How to get started with dbt

What's a dbt model, a source and a macro? Learn how to get started with dbt concepts.

Christophe Blefari
Christophe Blefari
8 min read

This article is meant to be a resource hub in order to understand dbt basics and to help get started your dbt journey.

When I write dbt, I often mean dbt Core. dbt Core is an open-source framework that helps you organise data warehouse SQL transformation. dbt Core has been developed by dbt Labs, which was previously named Fishtown Analytics. The company has been founded in May 2016. dbt Labs also develop dbt Cloud which is a cloud product that hosts and runs dbt Core projects.

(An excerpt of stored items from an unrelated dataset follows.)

-- ==== Sys2Proof/WellFormed.lean ====
section
/-! DEFINITION. Which commands the environment of the PRC-416 can send: operands in the ranges that Appendix A and the identities
of the manual give. The machine takes every command, well formed or not; a well-formed one is what a row of the table means. -/

namespace Sys2Proof

open Sys2Proof.Machine

/-- A request's body is at most 512 bytes long (R182). -/
def bodyFits (body : List Byte) : Bool := body.length ≤ 512

/-- The bytes are a section-line frame that passes its check and is of a kind (R183). -/
def isLineFrame (kind : Byte) (bytes : List Byte) : Bool := (checkFrame bytes).any fun f => f.kind == kind

/-- A station's identity is 1..64. -/
def stationIndexOk (x : Nat) : Bool := 1 ≤ x && x ≤ 64

/-- A valve's slot is 1..6. -/
def slotIndexOk (x : Nat) : Bool := 1 ≤ x && x ≤ 6

/-- A trap's identity is 1..16. -/
def trapIndexOk (t : Nat) : Bool := 1 ≤ t && t ≤ 16

/-- The operands of a command are such as its row can carry. -/
def Instr.wellFormed : Instr → Bool
  | .supplyApplied => true
  | .resetAsserted => true
  | .resetHoldExpiry => true
  | .resetReleased => true
  | .supervisorFrame _ => true
  | .interByteTimeout => true
  | .unknownRequest kind _ body => !requestKinds.contains kind.toNat && bodyFits body
  | .ident _ body => bodyFits body
  | .setClock _ body => bodyFits body
  | .fetchNotices _ body => bodyFits body
  | .setMode _ body => bodyFits body
  | .restart _ body => bodyFits body
  | .warmRestart => true
  | .mapWrite _ body => bodyFits body
  | .mapClear _ body => bodyFits body
  | .mapDiscard _ body => bodyFits body
  | .mapRead _ body => bodyFits body
  | .mapCommit _ body _ => bodyFits body
  | .mapIdent _ body => bodyFits body
  | .mapLocate _ body => bodyFits body
  | .rosterSet _ body => bodyFits body
  | .queryMeter _ body => bodyFits body
  | .querySection _ body => bodyFits body
  | .unfreezeCredit _ body => bodyFits body
  | .unfreezeDiscard _ body => bodyFits body
  | .declarePig _ body => bodyFits body
  | .fixPig _ body => bodyFits body
  | .writeOffPig _ body => bodyFits body
  | .queryPig _ body => bodyFits body
  | .queryRunTable _ body => bodyFits body
  | .loadPig _ body => bodyFits body
  | .launch _ body => bodyFits body
  | .receiveArm _ body => bodyFits body
  | .transfer _ body => bodyFits body
  | .removePig _ body => bodyFits body
  | .abort _ body => bodyFits body
  | .resume _ body => bodyFits body
  | .queryTrap _ body => bodyFits body
  | .valve _ body => bodyFits body
  | .queryValve _ body => bodyFits body
  | .queryPort _ body => bodyFits body
  | .queryStation _ body => bodyFits body
  | .resetPort _ body => bodyFits body
  | .recordStart _ body => bodyFits body
  | .recordNext _ body => bodyFits body
  | .pollGapExpiry _ => true
  | .sectionTransmitDone _ => true
  | .replyTimeout _ => true
  | .report _ bytes => isLineFrame kindReport bytes
  | .ack _ bytes => isLineFrame kindAck bytes
  | .nak _ bytes => isLineFrame kindNak bytes
  | .badFrame _ _ => true
  | .valveTimeout station slot => stationIndexOk station && slotIndexOk slot
  | .equaliseTimeout trap => trapIndexOk trap
  | .driveTimeout trap => trapIndexOk trap
  | .divertingTimeout trap => trapIndexOk trap
  | .lossOfSupply _ => true
  | .sectionByteGap _ => true

/-- The supervisor frame that a request row stands for (R170, R182); none for the other rows. -/
def Instr.frame : Instr → Option Frame
  | .unknownRequest kind tag body => some { kind, tag, body }
  | .ident tag body => some (requestFrame 0x01 tag body)
  | .setClock tag body => some (requestFrame 0x02 tag body)
  | .fetchNotices tag body => some (requestFrame 0x03 tag body)
  | .setMode tag body => some (requestFrame 0x04 tag body)
  | .restart tag body => some (requestFrame 0x05 tag body)
  | .mapWrite tag body => some (requestFrame 0x10 tag body)
  | .mapClear tag body => some (requestFrame 0x11 tag body)
  | .mapDiscard tag body => some (requestFrame 0x12 tag body)
  | .mapCommit tag body _ => some (requestFrame 0x13 tag body)
  | .mapRead tag body => some (requestFrame 0x14 tag body)
  | .mapIdent tag body => some (requestFrame 0x15 tag body)
  | .mapLocate tag body => some (requestFrame 0x16 tag body)
  | .rosterSet tag body => some (requestFrame 0x17 tag body)
  | .queryMeter tag body => some (requestFrame 0x20 tag body)
  | .querySection tag body => some (requestFrame 0x21 tag body)
  | .unfreezeCredit tag body => some (requestFrame 0x22 tag body)
  | .unfreezeDiscard tag body => some (requestFrame 0x23 tag body)
  | .declarePig tag body => some (requestFrame 0x30 tag body)
  | .fixPig tag body => some (requestFrame 0x31 tag body)
  | .writeOffPig tag body => some (requestFrame 0x32 tag body)
  | .queryPig tag body => some (requestFrame 0x33 tag body)
  | .queryRunTable tag body => some (requestFrame 0x34 tag body)
  | .loadPig tag body => some (requestFrame 0x40 tag body)
  | .launch tag body => some (requestFrame 0x41 tag body)
  | .receiveArm tag body => some (requestFrame 0x42 tag body)
  | .transfer tag body => some (requestFrame 0x43 tag body)
  | .removePig tag body => some (requestFrame 0x44 tag body)
  | .abort tag body => some (requestFrame 0x45 tag body)
  | .resume tag body => some (requestFrame 0x46 tag body)
  | .queryTrap tag body => some (requestFrame 0x47 tag body)
  | .valve tag body => some (requestFrame 0x50 tag body)
  | .queryValve tag body => some (requestFrame 0x51 tag body)
  | .queryPort tag body => some (requestFrame 0x60 tag body)
  | .queryStation tag body => some (requestFrame 0x61 tag body)
  | .resetPort tag body => some (requestFrame 0x62 tag body)
  | .recordStart tag body => some (requestFrame 0x70 tag body)
  | .recordNext tag body => some (requestFrame 0x71 tag body)
  | .supplyApplied | .resetAsserted | .resetHoldExpiry | .resetReleased | .supervisorFrame _ | .interByteTimeout | .warmRestart
  | .pollGapExpiry _ | .sectionTransmitDone _ | .replyTimeout _ | .report _ _ | .ack _ _ | .nak _ _ | .badFrame _ _
  | .valveTimeout _ _ | .equaliseTimeout _ | .driveTimeout _ | .divertingTimeout _ | .lossOfSupply _ | .sectionByteGap _ => none

end Sys2Proof
end

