/-- What a port does when its poll gap has run: it sends a failed frame again; else the front command of its queue, which becomes SENT;
else, when a watched poll is due, it polls the next station of the watch set after the last one watched, and with none watched, or no
watched poll due, the station at its cycle position, and moves on; the end of its transmission leaves the frame on the line, whole, and
starts the reply deadline (R135, R145 to R147). At sending, a NORMAL CLOSE or THROTTLE of a MAINLINE valve is tested against the pigs near:
with none near it is sent; otherwise a host command ends VALVE FAILED with PIG NEAR and names the front-most, a sequence command is held
for the interlock, and the port goes on to poll (R132, R135). That time runs on to the gap's end, the record of the frames sent, and the
layout of VALVE FAILED are the model's choices (log entries 2, 4 and 17). -/
def Obligations.PortTakesItsTurns : Prop :=
  ∀ (i : Fin 4) (s : State), s.part.running = true →
    let r := s.part.port i
    let sends := fun (d : Tick) (t : Txn) (r' : PortRec) (cmds : CmdTable) =>
      exec (.pollGapExpiry i) s = .next (s.become { s.part with
        clocks := s.part.clocks.elapseTo d, cmds := cmds
        ports := { s.part.ports with port := s.part.ports.port.set i { r' with
          gap := none, txn := some { t with parts := [], partCount := 0, phase := .sending } } } })
    let m := s.part.map
    let roster := (s.part.rosterOf i).stations
    let poll := fun (x : Nat) (ordinary : Bool) =>
      ({ sentKind := .poll, station := x, slot := none, ordinary := ordinary, attempt := 0, parts := [], partCount := 0, phase := .sending
         frame := { station := BitVec.ofNat 8 x, kind := 0x01, part := 0x11, body := [] } } : Txn)
    let moved : PortRec := { r with cycle := (r.cycle + 1) % roster.length, watchDue := false }
    let comes := fun (ids : List Nat) (v : Nat) => ∃ id ∈ ids, ∃ g, s.part.pig id = some g ∧
      v ≤ g.P + min s.part.tuning.umax (s.part.tuning.u0 + g.M * s.part.tuning.q / 10000)
    let watched := fun (x : Nat) => s.part.isSilent x = false ∧
      (comes (s.part.expected x) (m.stationCoord x) ∨
        ∃ e ∈ m.traps, e.2.station = x ∧ ((s.part.trapState e.1).inProgress = true ∨
          (e.2.role = .receiver ∧ comes (s.part.awaited e.1) (m.trapCoord e.1))))
    let stops := fun (c : Cmd) (g : Pig) => c.cls = .normal ∧ c.action ≠ .opening ∧
      (∃ v, m.valve c.station c.slot = some v ∧ v.role = .mainline) ∧ s.part.originPig c.origin ≠ some g.id ∧
        s.part.near c.station g = true
    (∀ d t, r.gap = some d → r.txn = some t → t.phase = .retryDue →
      sends d { t with attempt := t.attempt + 1 } r s.part.cmds) ∧
    (∀ d v rest c, r.gap = some d → r.txn = none → r.queue = v :: rest → s.part.cmds.find v.1 v.2 = some c →
      (∀ g ∈ s.part.run.pigs, ¬stops c g) → s.part.cmds.held = [] →
      sends d
        { sentKind := .command, station := c.station, slot := some c.slot, ordinary := false, attempt := 0, parts := [],
          partCount := 0, phase := .sending
          frame := { station := BitVec.ofNat 8 c.station, kind := 0x02, part := 0x11
                     body := [BitVec.ofNat 8 c.slot, BitVec.ofNat 8 c.action.code, BitVec.ofNat 8 (c.target.getD 0)] } }
        { r with queue := r.queue.filter (· != v) }
        { s.part.cmds with
          cmds := (s.part.cmds.cmds.filter fun y => !(y.station == c.station && y.slot == c.slot)) ++
            [{ c with sent := true, acked := false }] }) ∧
    (∀ (d : Tick) (c : Cmd) (g : Pig) (x : Nat) (front rear : List Pig), r.gap = some d → r.txn = none →
      r.queue = [(c.station, c.slot)] → s.part.cmds.find c.station c.slot = some c → c.port = i → s.part.cmds.held = [] →
      s.part.run.pigs = front ++ g :: rear → (∀ a ∈ front, ¬stops c a) → stops c g → r.watchDue = false → roster[r.cycle]? = some x →
      let turned := fun (p : Part) => exec (.pollGapExpiry i) s = .next (s.become { p with
        clocks := s.part.clocks.elapseTo d
        ports := { s.part.ports with port := s.part.ports.port.set i { moved with
          queue := [], gap := none, txn := some (poll x true) } } })
      (c.origin = .host → s.part.Unnamed c.station c.slot →
        turned { s.part with
          cmds := { s.part.cmds with cmds := s.part.cmds.without c.station c.slot }
          link := s.part.link.queue { (s.part.elapseTo d).failedNotice c 7 with pig := some g.id } }) ∧
      (∀ n k, c.origin = .sequence n → Table.get m.traps n = some k →
        turned { s.part with
          cmds := { s.part.cmds with
            cmds := s.part.cmds.without c.station c.slot
            held := [{ trap := n, station := c.station, slot := c.slot, action := c.action, target := c.target, cause := .interlock }] }
          traps := Table.modify s.part.traps n fun y => { y with
            hold := .interlock
            cmds := y.cmds.map fun w =>
              if k.slotOf w.role = c.slot ∧ w.action = c.action then ({ w with cond := .held } : StepCmd) else w } })) ∧
    (∀ d x, r.gap = some d → r.txn = none → r.queue = [] → roster[r.cycle]? = some x →
      r.watchDue = false ∨ (∀ y ∈ roster, ¬watched y) → sends d (poll x true) moved s.part.cmds) ∧
    (∀ (d : Tick) (x : Nat) (order skip rest : List Nat), r.gap = some d → r.txn = none → r.queue = [] → r.watchDue = true →
      (r.watchPtr = none ∧ order = roster) ∨
        (∃ y before after, r.watchPtr = some y ∧ roster = before ++ y :: after ∧ y ∉ before ∧ y ∉ after ∧
          order = after ++ before ++ [y]) →
      order = skip ++ x :: rest → (∀ y ∈ skip, ¬watched y) → watched x →
      sends d (poll x false) { r with watchDue := false, watchPtr := some x } s.part.cmds) ∧
    (∀ t, r.txn = some t → t.phase = .sending →
      exec (.sectionTransmitDone i) s = .next (s.become { s.part with
        out := { s.part.out with lines := s.part.out.lines ++ [{ port := i, frame := t.frame, whole := true }] }
        ports := { s.part.ports with port := s.part.ports.port.set i { r with
          txn := some { t with phase := .awaiting (s.part.clocks.tick + BitVec.ofNat 32 (s.part.rosterOf i).replyTimeout) } } } }))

In this resource hub I'll mainly focus on dbt Core—i.e. dbt.

First let's understand why dbt exists. dbt was born out of the analysis that more and more companies were switching from on-premise Hadoop data infrastructure to cloud data warehouses. This switch has been lead by modern data stack vision. In terms of paradigms before 2012 we were doing ETL because storage was expensive, so it became a requirement to transform data before the data storage—mainly a data warehouse, to have the most optimised data for querying.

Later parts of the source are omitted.